Tabesh Hamed, Ayatollahi S M T, Towhidi Mina
Department of Biostatistics, Shiraz University of Medical Sciences, Shiraz, Iran.
Theor Biol Med Model. 2010 May 7;7:13. doi: 10.1186/1742-4682-7-13.
In many areas of medical research, a bivariate analysis is desirable because it simultaneously tests two response variables that are of equal interest and importance in two populations. Several parametric and nonparametric bivariate procedures are available for the location problem but each of them requires a series of stringent assumptions such as specific distribution, affine-invariance or elliptical symmetry.
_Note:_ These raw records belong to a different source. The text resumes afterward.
-- ==== Sys2Proof/Decode.lean ====
section
/-! DEFINITION. The fields of an opcode, the two-level decoder, the encoder and the opcode table
(30_encoding.md R43 to R53). Decoding is total: every 16-bit word selects one instruction or is
rejected by name. -/

namespace Sys2Proof

/-! ### The fields of R45 -/

/-- `lead`, op[15:12]. -/
def leadOf (op : Word) : BitVec 4 := op.extractLsb' 12 4

/-- `x`, op[11:8], a register number. -/
def xOf (op : Word) : Reg := (op.extractLsb' 8 4).toFin

/-- `y`, op[7:4], a register number. -/
def yOf (op : Word) : Reg := (op.extractLsb' 4 4).toFin

/-- `n4`, op[3:0]. -/
def n4Of (op : Word) : BitVec 4 := op.extractLsb' 0 4

/-- `nn`, op[7:0]. -/
def nnOf (op : Word) : Byte := op.extractLsb' 0 8

/-- `nnn`, op[11:0]. -/
def nnnOf (op : Word) : Addr12 := op.extractLsb' 0 12

/-! ### The decoder -/

/-- Why a word is rejected: "leading or trailing nibble has no registered handler" (60_exceptions.md
R81). The machine records both as DECODE_ERROR. -/
inductive DecodeError where
  /-- Families 0 (but 00EE), D, E and F have no handler (R48, R51). -/
  | leadingNibble (op : Word)
  /-- In families 5, 8 and 9 this trailing nibble has no handler (R49, R50). -/
  | trailingNibble (op : Word)
deriving DecidableEq, Repr

/-- The second-level table, keyed by the trailing nibble of family 8 (R49). -/
def lookupAlu (op : Word) : Except DecodeError Instr :=
  match (n4Of op).toNat with
  | 0x0 => .ok (.ldReg (xOf op) (yOf op))
  | 0x1 => .ok (.orReg (xOf op) (yOf op))
  | 0x2 => .ok (.andReg (xOf op) (yOf op))
  | 0x3 => .ok (.xorReg (xOf op) (yOf op))
  | 0x4 => .ok (.addReg (xOf op) (yOf op))
  | 0x5 => .ok (.subReg (xOf op) (yOf op))
  | 0x6 => .ok (.shrReg (xOf op) (yOf op))
  | 0x7 => .ok (.subnReg (xOf op) (yOf op))
  | 0xE => .ok (.shlReg (xOf op) (yOf op))
  | _ => .error (.trailingNibble op)

/-- The first-level table, keyed by the leading nibble (R48); families 5 and 9 need n4 = 0 (R50). -/
def lookup (op : Word) : Except DecodeError Instr :=
  match (leadOf op).toNat with
  | 0x1 => .ok (.jp (nnnOf op))
  | 0x2 => .ok (.call (nnnOf op))
  | 0x3 => .ok (.seImm (xOf op) (nnOf op))
  | 0x4 => .ok (.sneImm (xOf op) (nnOf op))
  | 0x5 => if n4Of op = 0#4 then .ok (.seReg (xOf op) (yOf op)) else .error (.trailingNibble op)
  | 0x6 => .ok (.ldImm (xOf op) (nnOf op))
  | 0x7 => .ok (.addImm (xOf op) (nnOf op))
  | 0x8 => lookupAlu op
  | 0x9 => if n4Of op = 0#4 then .ok (.sneReg (xOf op) (yOf op)) else .error (.trailingNibble op)
  | 0xA => .ok (.ldI (nnnOf op))
  | 0xB => .ok (.jpV0 (nnnOf op))
  | 0xC => .ok (.rnd (xOf op) (nnOf op))
  | _ => .error (.leadingNibble op)

/-- Decode an opcode: 00EE first, as an exact match (R47), then the tables (R48). -/
def decode (op : Word) : Except DecodeError Instr :=
  if op = 0x00EE#16 then .ok .ret else lookup op

/-- The 16-bit value of two bytes, the byte at the lower address in bits [15:8] (20_memory.md R30). -/
def wordOfBytes (hi lo : Byte) : Word := hi ++ lo

/-- bits [15:8] of a word, the byte stored at the lower address (R30, R32). -/
def highByte (w : Word) : Byte := w.extractLsb' 8 8

/-- bits [7:0] of a word, the byte stored at the higher address (R30, R32). -/
def lowByte (w : Word) : Byte := w.extractLsb' 0 8

/-- Decode the two bytes at `pc` and `pc + 1` (R43). -/
def decodeBytes (hi lo : Byte) : Except DecodeError Instr := decode (wordOfBytes hi lo)

/-- The instruction this decoder reads from a table word of 16 bits: its bytes in memory order, given
to `decodeBytes`. Every instruction is one 16-bit word (R43), so a longer one is none. -/
def decodeTableWord (nbits w : Nat) : Option Instr :=
  if nbits ≤ 16 then
    let op : Word := BitVec.ofNat 16 (w % 2 ^ nbits)
    (decodeBytes (highByte op) (lowByte op)).toOption
  else none

/-! ### The encoder -/

/-- A register number as the four bits of a field (R44). -/
def regBits (r : Reg) : BitVec 4 := BitVec.ofFin r

/-- `lead nnn` (op16/nnn of R44). -/
def packNnn (lead : BitVec 4) (nnn : Addr12) : Word := lead ++ nnn

/-- `lead x nn` (op16/x,nn of R44). -/
def packXnn (lead : BitVec 4) (x : Reg) (nn : Byte) : Word := (lead ++ regBits x : Byte) ++ nn

/-- `lead x y n4` (op16/x,y of R44). -/
def packXy (lead : BitVec 4) (x y : Reg) (n4 : BitVec 4) : Word :=
  (lead ++ regBits x : Byte) ++ (regBits y ++ n4 : Byte)

/-- The word of an instruction, from the encodings of spec/opcode_table.json. -/
def encode : Instr → Word
  | .ret => 0x00EE#16
  | .jp nnn => packNnn 0x1#4 nnn
  | .call nnn => packNnn 0x2#4 nnn
  | .seImm x nn => packXnn 0x3#4 x nn
  | .sneImm x nn => packXnn 0x4#4 x nn
  | .seReg x y => packXy 0x5#4 x y 0x0#4
  | .ldImm x nn => packXnn 0x6#4 x nn
  | .addImm x nn => packXnn 0x7#4 x nn
  | .ldReg x y => packXy 0x8#4 x y 0x0#4
  | .orReg x y => packXy 0x8#4 x y 0x1#4
  | .andReg x y => packXy 0x8#4 x y 0x2#4
  | .xorReg x y => packXy 0x8#4 x y 0x3#4
  | .addReg x y => packXy 0x8#4 x y 0x4#4
  | .subReg x y => packXy 0x8#4 x y 0x5#4
  | .shrReg x y => packXy 0x8#4 x y 0x6#4
  | .subnReg x y => packXy 0x8#4 x y 0x7#4
  | .shlReg x y => packXy 0x8#4 x y 0xE#4
  | .sneReg x y => packXy 0x9#4 x y 0x0#4
  | .ldI nnn => packNnn 0xA#4 nnn
  | .jpV0 nnn => packNnn 0xB#4 nnn
  | .rnd x nn => packXnn 0xC#4 x nn

/-! ### The opcode table -/

/-- One row of spec/opcode_table.json: a word stands for the row when `word AND mask = pattern`. -/
structure OpcodeRow where
  form : String
  pattern : Word
  mask : Word
deriving DecidableEq, Repr

/-- Does the row claim this word? -/
def OpcodeRow.claims (r : OpcodeRow) (op : Word) : Bool := op &&& r.mask == r.pattern

/-- The rows whose leading nibble alone selects them, and 00EE. -/
def directRows : List OpcodeRow :=
  [⟨"00EE", 0x00EE, 0xFFFF⟩, ⟨"1nnn", 0x1000, 0xF000⟩, ⟨"2nnn", 0x2000, 0xF000⟩,
   ⟨"3xnn", 0x3000, 0xF000⟩, ⟨"4xnn", 0x4000, 0xF000⟩, ⟨"6xnn", 0x6000, 0xF000⟩,
   ⟨"7xnn", 0x7000, 0xF000⟩, ⟨"Annn", 0xA000, 0xF000⟩, ⟨"Bnnn", 0xB000, 0xF000⟩,
   ⟨"Cxnn", 0xC000, 0xF000⟩]

/-- The rows with a fixed trailing nibble. -/
def trailingRows : List OpcodeRow :=
  [⟨"5xy0", 0x5000, 0xF00F⟩, ⟨"8xy0", 0x8000, 0xF00F⟩, ⟨"8xy1", 0x8001, 0xF00F⟩,
   ⟨"8xy2", 0x8002, 0xF00F⟩, ⟨"8xy3", 0x8003, 0xF00F⟩, ⟨"8xy4", 0x8004, 0xF00F⟩,
   ⟨"8xy5", 0x8005, 0xF00F⟩, ⟨"8xy6", 0x8006, 0xF00F⟩, ⟨"8xy7", 0x8007, 0xF00F⟩,
   ⟨"8xyE", 0x800E, 0xF00F⟩, ⟨"9xy0", 0x9000, 0xF00F⟩]

/-- The 21 rows of spec/opcode_table.json. -/
def opcodeTable : List OpcodeRow := directRows ++ trailingRows

/-- The nibble form of an instruction's row (R2). -/
def Instr.form : Instr → String
  | .ret => "00EE"
  | .jp _ => "1nnn"
  | .call _ => "2nnn"
  | .seImm _ _ => "3xnn"
  | .sneImm _ _ => "4xnn"
  | .seReg _ _ => "5xy0"
  | .ldImm _ _ => "6xnn"
  | .addImm _ _ => "7xnn"
  | .ldReg _ _ => "8xy0"
  | .orReg _ _ => "8xy1"
  | .andReg _ _ => "8xy2"
  | .xorReg _ _ => "8xy3"
  | .addReg _ _ => "8xy4"
  | .subReg _ _ => "8xy5"
  | .shrReg _ _ => "8xy6"
  | .subnReg _ _ => "8xy7"
  | .shlReg _ _ => "8xyE"
  | .sneReg _ _ => "9xy0"
  | .ldI _ => "Annn"
  | .jpV0 _ => "Bnnn"
  | .rnd _ _ => "Cxnn"

end Sys2Proof
end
The aim of this study is to propose a powerful test statistic that requires none of the aforementioned assumptions. We have reduced the bivariate problem to the univariate problem of sum or subtraction of measurements. A simple bivariate test for the difference in location between two populations is proposed.
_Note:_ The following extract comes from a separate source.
-- ==== Sys2Proof/Machine/Core.lean ====
section
/-! DEFINITION. The machine the host sees (Host/Core.lean). -/

def Sys2Proof.core : Host.Core := { State := Sys2Proof.Machine.State, Fault := Sys2Proof.Machine.Fault, Refusal := Sys2Proof.Machine.Refusal, step := Sys2Proof.Machine.step, reset := Sys2Proof.Machine.State.reset }
end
In this study the proposed test is compared with Hotelling's T(2) test, two sample Rank test, Cramer test for multivariate two sample problem and Mathur's test using Monte Carlo simulation techniques. The power study shows that the proposed test performs better than any of its competitors for most of the populations considered and is equivalent to the Rank test in specific distributions.
Using simulation studies, we show that the proposed test will perform much better under different conditions of underlying population distribution such as normality or non-normality, skewed or symmetric, medium tailed or heavy tailed. The test is therefore recommended for practical applications because it is more powerful than any of the alternatives compared in this paper for almost all the shifts in location and in any direction.
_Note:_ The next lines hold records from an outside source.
/-- R36: pop16 reads two bytes, high first, at `sp`, then retreats `sp` by 2; memory keeps the slot. -/
def Obligations.PopReadsThenRetreats : Prop :=
  ∀ s : State, s.sp.toNat + 1 ≤ 0xFFF →
    ∃ t, s.pop16 = .ok (s.readByte s.sp.toNat ++ s.readByte (s.sp.toNat + 1), t) ∧
      t.sp = s.sp - 2#16 ∧ t.mem = s.mem ∧ t.V = s.V ∧ t.I = s.I ∧ t.pc = s.pc ∧
      t.status = s.status

/-- The round trip of 95_test_vectors.md W9, for every legal stack that is not full and every target: a
CALL, then a RET at its target, restores pc to the address after the CALL and `sp` to its value before,
and leaves every register and every byte outside the slot as they were. -/
def Obligations.CallThenRetReturns : Prop :=
  ∀ (s : State) (nnn : Addr12), s.mem.wf = true → legalSp s.sp → s.sp ≠ 0xEFE#16 →
    ∃ t u, exec (.call nnn) s = .next t ∧ t.pc.toNat = nnn.toNat ∧ exec .ret t = .next u ∧
      u.pc = s.pc + 2#16 ∧ u.sp = s.sp ∧ u.V = s.V ∧ u.I = s.I ∧ u.status = s.status ∧
      ∀ a, a ≠ s.sp.toNat + 2 → a ≠ s.sp.toNat + 3 → u.readByte a = s.readByte a

/-- R42: a CALL to the slot it pushes into: the next fetch reads the bytes just pushed. -/
def Obligations.FetchSeesThePush : Prop :=
  ∀ (s : State) (nnn : Addr12), s.mem.wf = true → legalSp s.sp → s.sp ≠ 0xEFE#16 →
    nnn.toNat = s.sp.toNat + 2 →
    ∃ t, exec (.call nnn) s = .next t ∧ t.fetch = .ok (s.pc + 2#16)

/-- Two canonical memories that read alike at every address of 0x000..0xFFF are the same list, so equal
memories are equal data (the model's own representation, log 5). -/
def Obligations.CanonicalMemoryIsUnique : Prop :=
  ∀ m m' : Memory, m.wf = true → m'.wf = true →
    (∀ a, a < 4096 → m.readByte a = m'.readByte a) → m = m'

/-! ### Frames and whole-machine rules -/

/-- R29: every instruction but 2nnn stores nothing: every byte of memory reads as before. -/
def Obligations.OnlyCallStores : Prop :=
  ∀ (i : Instr) (s t : State), (∀ nnn, i ≠ .call nnn) → exec i s = .next t →
    ∀ a, t.readByte a = s.readByte a

/-- R29, R58: 2nnn stores only the two bytes at the address a push stores to, `State.pushAddr`, and
nothing on a full stack; every register, `I` and the draws are unchanged (its `sp` and pc, and the
status, may change). -/
def Obligations.CallStoresOnlyItsSlot : Prop :=
  ∀ (nnn : Addr12) (s t : State), exec (.call nnn) s = .next t →
    (∀ a : Word, s.pushAddr = a → ∀ k, k ≠ a.toNat → k ≠ a.toNat + 1 → t.readByte k = s.readByte k) ∧
    (0xEFE#16 ≤ s.sp → ∀ k, t.readByte k = s.readByte k) ∧
    (∀ r, t.readV r = s.readV r) ∧ t.I = s.I ∧ t.draws = s.draws

/-- 10_state.md R16, the writes column: no instruction changes a general register that is not one of its
destinations: V[x] for 6xnn, 7xnn, Cxnn and 8xy0 to 8xy3, V[x] and V[15] for 8xy4 to 8xy7 and 8xyE, and
none for 1nnn, 2nnn, 00EE, Annn, Bnnn and the skips (`writesV`). -/
def Obligations.OnlyDestinationsChange : Prop :=
  ∀ (i : Instr) (s t : State), exec i s = .next t → ∀ r, r ∉ writesV i → t.readV r = s.readV r

/-- R17, R21, R23, R69: only Annn changes `I`, only 2nnn and 00EE change `sp`, only a fault of theirs
changes the status, and only Cxnn reads a draw (the counter of draws is the model's own, log 1). -/
def Obligations.SpecialStateFrame : Prop :=
  ∀ (i : Instr) (s t : State), exec i s = .next t →
    ((∀ nnn, i ≠ .ldI nnn) → t.I = s.I) ∧
    ((∀ nnn, i ≠ .call nnn) → i ≠ .ret → t.sp = s.sp ∧ t.status = s.status) ∧
    (t.status = s.status ∨ ∃ c op, t.status = .fault c s.pc op) ∧
    ((∀ x nn, i ≠ .rnd x nn) → t.draws = s.draws)

/-- R15: VF after 8xy4 to 8xy7 and 8xyE is 0 or 1, at x = 15 by D7, the spec's own choice that the flag
is written last (log 9); no other handler writes it unless it is the destination x (`writesV`); and no
handler reads it unless x or y names it: two runs that differ in VF alone, with the same draw (R6), agree
on everything else. -/
def Obligations.FlagRegisterRule : Prop :=
  (∀ (x y : Reg) (s t : State), exec (.addReg x y) s = .next t ∨ exec (.subReg x y) s = .next t ∨
      exec (.shrReg x y) s = .next t ∨ exec (.subnReg x y) s = .next t ∨ exec (.shlReg x y) s = .next t →
    t.readV 15 = 0x00#8 ∨ t.readV 15 = 0x01#8) ∧
  (∀ (i : Instr) (s t : State), 15 ∉ writesV i → exec i s = .next t → t.readV 15 = s.readV 15) ∧
  (∀ (i : Instr) (s t : State) (b : Byte),
    (∀ n, Operand.reg n ∈ i.operands → n ≠ 15) → exec i s = .next t →
    ∃ t', exec i (s.writeV 15 b) = .next t' ∧ (∀ r, r ≠ 15 → t'.readV r = t.readV r) ∧ t'.I = t.I ∧
      t'.pc = t.pc ∧ t'.sp = t.sp ∧ t'.mem = t.mem ∧ t'.status = t.status)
在医学研究的许多领域,双变量分析是可取的,因为它同时检验两个在两个总体中具有同等兴趣和重要性的响应变量。对于位置问题,有几种参数和非参数双变量方法可用,但每种方法都需要一系列严格的假设,如特定分布、仿射不变性或椭圆对称性。本研究的目的是提出一种强大的检验统计量,它不需要上述任何假设。我们已将双变量问题简化为测量值相加或相减的单变量问题。提出了一种用于检验两个总体之间位置差异的简单双变量检验。
在本研究中,使用蒙特卡罗模拟技术将所提出的检验与霍特林T(2)检验、两样本秩检验、多变量两样本问题的克莱默检验和马图尔检验进行比较。功效研究表明,对于所考虑的大多数总体,所提出的检验比其任何竞争对手的表现都更好,并且在特定分布中与秩检验等效。
通过模拟研究,我们表明所提出的检验在基础总体分布的不同条件下,如正态或非正态、偏态或对称、中尾或重尾,都将表现得更好。因此,该检验推荐用于实际应用,因为对于几乎所有的位置偏移和任何方向,它都比本文中比较的任何替代方法更强大。